当前位置:网站首页>Redis optimization series (III) solve common problems after master-slave configuration

Redis optimization series (III) solve common problems after master-slave configuration

2022-04-23 19:06:00 InfoQ

Overview of read write separation :

The read traffic is allocated to the slave node . This is a very good feature , If a business only needs to read data , Then we just need to connect one  slave  Read data from the machine .

null
Although reading and writing have advantages , Be able to read this part   Assign to each  slave  Slave , If not enough , Direct addition  slave  Just the machine . But there are also the following problems :

1、 Replication data delay

There may be  slave  Delays lead to inconsistent reading and writing , Of course, you can also use the monitor offset  offset, If  offset  If it is out of range, switch to  master  On , Logic switching , And the specific delay , Can pass  info replication  Of  offset  Check the indicators .

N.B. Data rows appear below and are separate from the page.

-- ==== Sys2Proof/Machine/State.lean ====
section
/-! DEFINITION. The state of the SX24 as plain data: everything the manual gives the part, block by block, the settings, attached
memory, and the queue of commands that wait; and the state right after reset. -/

namespace Sys2Proof.Machine
open Sys2Proof

/-! ## Settings (R178): every setting that has a parameter id -/

/-- Section 1.9. Seconds, STU and counts are natural numbers; yes-or-no settings are Bool. -/
structure ClockParams where
  beta : Nat := 3
  betaFast : Nat := 1
  jitter : Nat := 5
  entryCount : Nat := 5
  suspectBand : Nat := 50
  returnCount : Nat := 3
  suspectTimeout : Nat := 30
  holdOff : Nat := 10
  crossLimit : Nat := 10
  crossCount : Nat := 4
  nonRevertive : Bool := false
  lockWindow : Nat := 2
  lockCount : Nat := 10
  relockWindow : Nat := 20
  stepThreshold : Nat := 1000
  slewShift : Nat := 2
  learnShift : Nat := 6
  holdoverRate : Nat := 50
  guardLimit : Nat := 10
  enabled : PerInput Bool := ⟨true, true, true⟩
  priority : PerInput Nat := ⟨1, 2, 3⟩
deriving DecidableEq, Repr

/-- Section 2.8. -/
structure FeedParams where
  enabled : PerPort Bool := ⟨true, true⟩
  timingStream : Nat := 8180
  healthShift : Nat := 3
  impair : Nat := 8192
  fail : Nat := 32768
  hysteresis : Nat := 4096
  enter : Nat := 3
  exit : Nat := 8
deriving DecidableEq, Repr

/-- R89. -/
structure EmissionParams where
  period : Nat := 1000000
  packets : Nat := 1604
  chainDelay : Nat := 0
  singleSite : Bool := false
  bufferDelay : Nat := 1000000
  mismatch : Nat := 10
  lead : Nat := 20000
  gapLimit : Nat := 8
  resume : Nat := 4
  siteId : Nat := 1
  autoStart : Bool := false
deriving DecidableEq, Repr

/-- Section 7.7. -/
structure DriveParams where
  installed : Nat := 4
  rampCode : Nat := 3
  smooth : Bool := false
  tempKnee : Nat := 650
  tempGain : Nat := 8
  reflKnee : Nat := 900
  reflGain : Nat := 4
  foldHyst : Nat := 32
  reflTrip : Nat := 1200
  reflFilter : Nat := 2
  retryLimit : Nat := 3
  retryDelay : Nat := 10
  tempWarn : Nat := 750
  tempShut : Nat := 850
  tempHyst : Nat := 50
  supplyLow : Nat := 2900
  supplyHigh : Nat := 3500
  supplyHyst : Nat := 40
  overThreshold : Nat := 3600
  openThreshold : Nat := 200
  moduleFilter : Nat := 3
  lowTol : Nat := 200
deriving DecidableEq, Repr

/-- The record of an alarm line (R165): the source code, and the two values each of polarity, output mode and direct value. -/
structure LineParams where
  source : Nat
  activeLow : Bool := false
  openDrain : Bool := false
  direct : Bool := false
deriving DecidableEq, Repr

/-- The settings of the Alarm Unit: report enables of items 1 to 36, enables of the eight notice kinds in the order of section
8.5, and the four alarm-line records (R156, R163, R165). -/
structure AlarmParams where
  report : List Bool := List.replicate 36 true
  notice : List Bool := List.replicate 8 false
  lines : PerFour LineParams := ⟨⟨37, false, false, false⟩, ⟨38, false, false, false⟩, ⟨39, false, false, false⟩, ⟨22, false, false, false⟩⟩
deriving DecidableEq, Repr

/-- Every setting with a parameter id; its default values are the factory defaults. -/
structure Params where
  clock : ClockParams := {}
  feed : FeedParams := {}
  em : EmissionParams := {}
  armingLead : Nat := 2
  drive : DriveParams := {}
  alarm : AlarmParams := {}
  lineRate : Nat := 115200
deriving DecidableEq, Repr

/-! ## The Site Clock (01) -/

/-- The clock states of section 1.5. -/
inductive ClockMode where
  | free | acquiring | locked | holdover | expired
deriving DecidableEq, Repr

/-- The input states of section 1.3. -/
inductive InputMode where
  | absent | qualifying | qualified | suspect | disqualified
deriving DecidableEq, Repr

/-- The record of a time input (section 1.2). `received` is the number that the next pulse will carry (R3); `expiries` is how
many missing-pulse expiries have passed since the last pulse (R4; log 24). -/
structure InputRec where
  mode : InputMode := .absent
  rawErr : Int := 0
  eps : Int := 0
  good : Nat := 0
  missing : Nat := 0
  disagree : Nat := 0
  reseed : Bool := false
  suspectStart : Int := 0
  lastPulse : Option Int := none
  disqTime : Int := 0
  holdDone : Bool := false
  lastSecond : Option Nat := none
  received : Option Nat := none
  expiries : Nat := 0
deriving DecidableEq, Repr

structure ClockState where
  time : Int := 0
  corr : Int := 0
  residue : Int := 0
  quotient : Int := 0
  cycles : Nat := 0
  secondsTaken : Nat := 0
  slew : Int := 0
  slewPos : Nat := 0
  slewLeft : Nat := 0
  mode : ClockMode := .free
  lockCount : Nat := 0
  u : Nat := 4294967295
  boundary : Int := 0
  secondsSet : Bool := false
  governing : Option InputId := none
  forced : Option InputId := none
  inputs : PerInput InputRec := ⟨{}, {}, {}⟩
deriving DecidableEq, Repr

/-! ## Feed Intake (02) -/

/-- The port states of section 2.1. -/
inductive PortMode where
  | disabled | dark | searching | good | impaired | failed
deriving DecidableEq, Repr

/-- A directive entry as its seven bytes give it (10.2). -/
structure Directive where
  kind : Byte
  target : BitVec 16
  value : BitVec 32
deriving DecidableEq, Repr

/-- The timing record of a valid candidate (R29). -/
structure TimingRec where
  seq : Seq
  stamp : Nat
  delay : Nat
  period : Nat
  packets : Nat
  cues : List CueData
  directives : List Directive
deriving DecidableEq, Repr

/-- The assembly record of a port and its assembly buffer (section 2.3). -/
structure Assembly where
  timing : TimingRec
  arrival : Int
  count : Nat
  transportErrors : Nat
  continuityErrors : Nat
  hash : BitVec 32
  buffer : List Packet
deriving DecidableEq, Repr

/-- The port counts, in the order FEED STATUS sends them (R43); each is 16 bits and saturates. -/
structure PortCounts where
  clean : Nat := 0
  flawed : Nat := 0
  short : Nat := 0
  badTiming : Nat := 0
  format : Nat := 0
  silence : Nat := 0
  offered : Nat := 0
  heldBack : Nat := 0
  frameAlignment : Nat := 0
  syncErrors : Nat := 0
  alignmentLosses : Nat := 0
  darkness : Nat := 0
  transportErrors : Nat := 0
  continuityErrors : Nat := 0
deriving DecidableEq, Repr

/-- A port record (02). After a completed frame the phase stays ASSEMBLING with no record open, until the next packet (R33; log
20). A continuity entry is a stream with its last count, or with none while unset. `firstByte` is the site time at which the first
byte of the packet now arriving at an aligned port arrived, or none before that byte (R28; log 7). -/
structure PortRec where
  mode : PortMode := .dark
  runs : List Nat := List.replicate 188 0
  phase : Nat := 0
  packetPhase : Option Nat := none
  firstByte : Option Int := none
  wrongSync : Nat := 0
  assembling : Bool := false
  opened : Option Assembly := none
  continuity : List (Nat × Option Nat) := []
  average : Nat := 65535
  degrade : Nat := 0
  recover : Nat := 0
  deadline : Option Int := none
  lastByte : Nat := 0
  counts : PortCounts := {}
deriving DecidableEq, Repr

/-- The feed hold selection (R41): `some p` confines offers to port p. -/
structure FeedState where
  hold : Option PortId := none
  ports : PerPort PortRec := ⟨{}, {}⟩
deriving DecidableEq, Repr

/-! ## The Frame Store (03) -/

/-- The verdict of a copy that was offered. -/
inductive Quality where
  | clean | flawed
deriving DecidableEq, Repr

/-- The fields of a slot that holds a frame (section 3.1). -/
structure Held where
  seq : Seq
  source : PortId
  quality : Quality
  hash : BitVec 32
  arrival : Int
  emission : Int
  cues : List CueData
  directives : List Directive
deriving DecidableEq, Repr

/-- A slot record: FREE with every field absent, HELD with a frame, or TAKEN with the sequence and a frame or none (R45). -/
inductive Slot where
  | free
  | held (h : Held)
  | taken (seq : Seq) (content : Option Held)
deriving DecidableEq, Repr

/-- The eight admission counts of a port, in the order of R65; each is 16 bits and saturates. -/
structure AdmissionCounts where
  admitted : Nat := 0
  duplicateSame : Nat := 0
  duplicateDivergent : Nat := 0
  upgraded : Nat := 0
  stale : Nat := 0
  ahead : Nat := 0
  late : Nat := 0
  mismatch : Nat := 0
deriving DecidableEq, Repr

structure StoreState where
  slots : List Slot := List.replicate 64 .free
  base : Option Seq := none
  jumpRun : Nat := 0
  mismatchRun : Nat := 0
  marks : PerPort Bool := ⟨false, false⟩
  counts : PerPort AdmissionCounts := ⟨{}, {}⟩
deriving DecidableEq, Repr

/-! ## The Emission Scheduler (04) -/

inductive EmissionMode where
  | off | anchoring | running
deriving DecidableEq, Repr

/-- The anchor record (R75): s_anchor, E_anchor, the frame counter k_b, and the next frame number to be taken. -/
structure Anchor where
  seq : Seq
  instant : Int
  counter : Nat := 0
  next : Nat := 0
deriving DecidableEq, Repr

/-- The mute-reason set (R68). -/
structure MuteSet where
  feed : Bool := false
  time : Bool := false
  network : Bool := false
  host : Bool := false
deriving DecidableEq, Repr

/-- The emission counts, in the order of R90; each is 32 bits and saturates. -/
structure EmissionCounts where
  real : Nat := 0
  null : Nat := 0
  cut : Nat := 0
  anchorsTaken : Nat := 0
  anchorsAbandoned : Nat := 0
  depthRefusals : Nat := 0
  reAnchors : Nat := 0
  directivesActed : Nat := 0
  directivesPassed : Nat := 0
deriving DecidableEq, Repr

For scenarios that cannot tolerate a lot of delays , You can write external monitoring programs ( such as consul) Listen for the copy offset of the master and slave nodes , When the delay is large, the alarm is triggered or the client is informed to avoid reading the slave node with high delay

Example : Simulate network latency ( Just write down the steps , No simulation and screenshot , If you are interested, try it yourself )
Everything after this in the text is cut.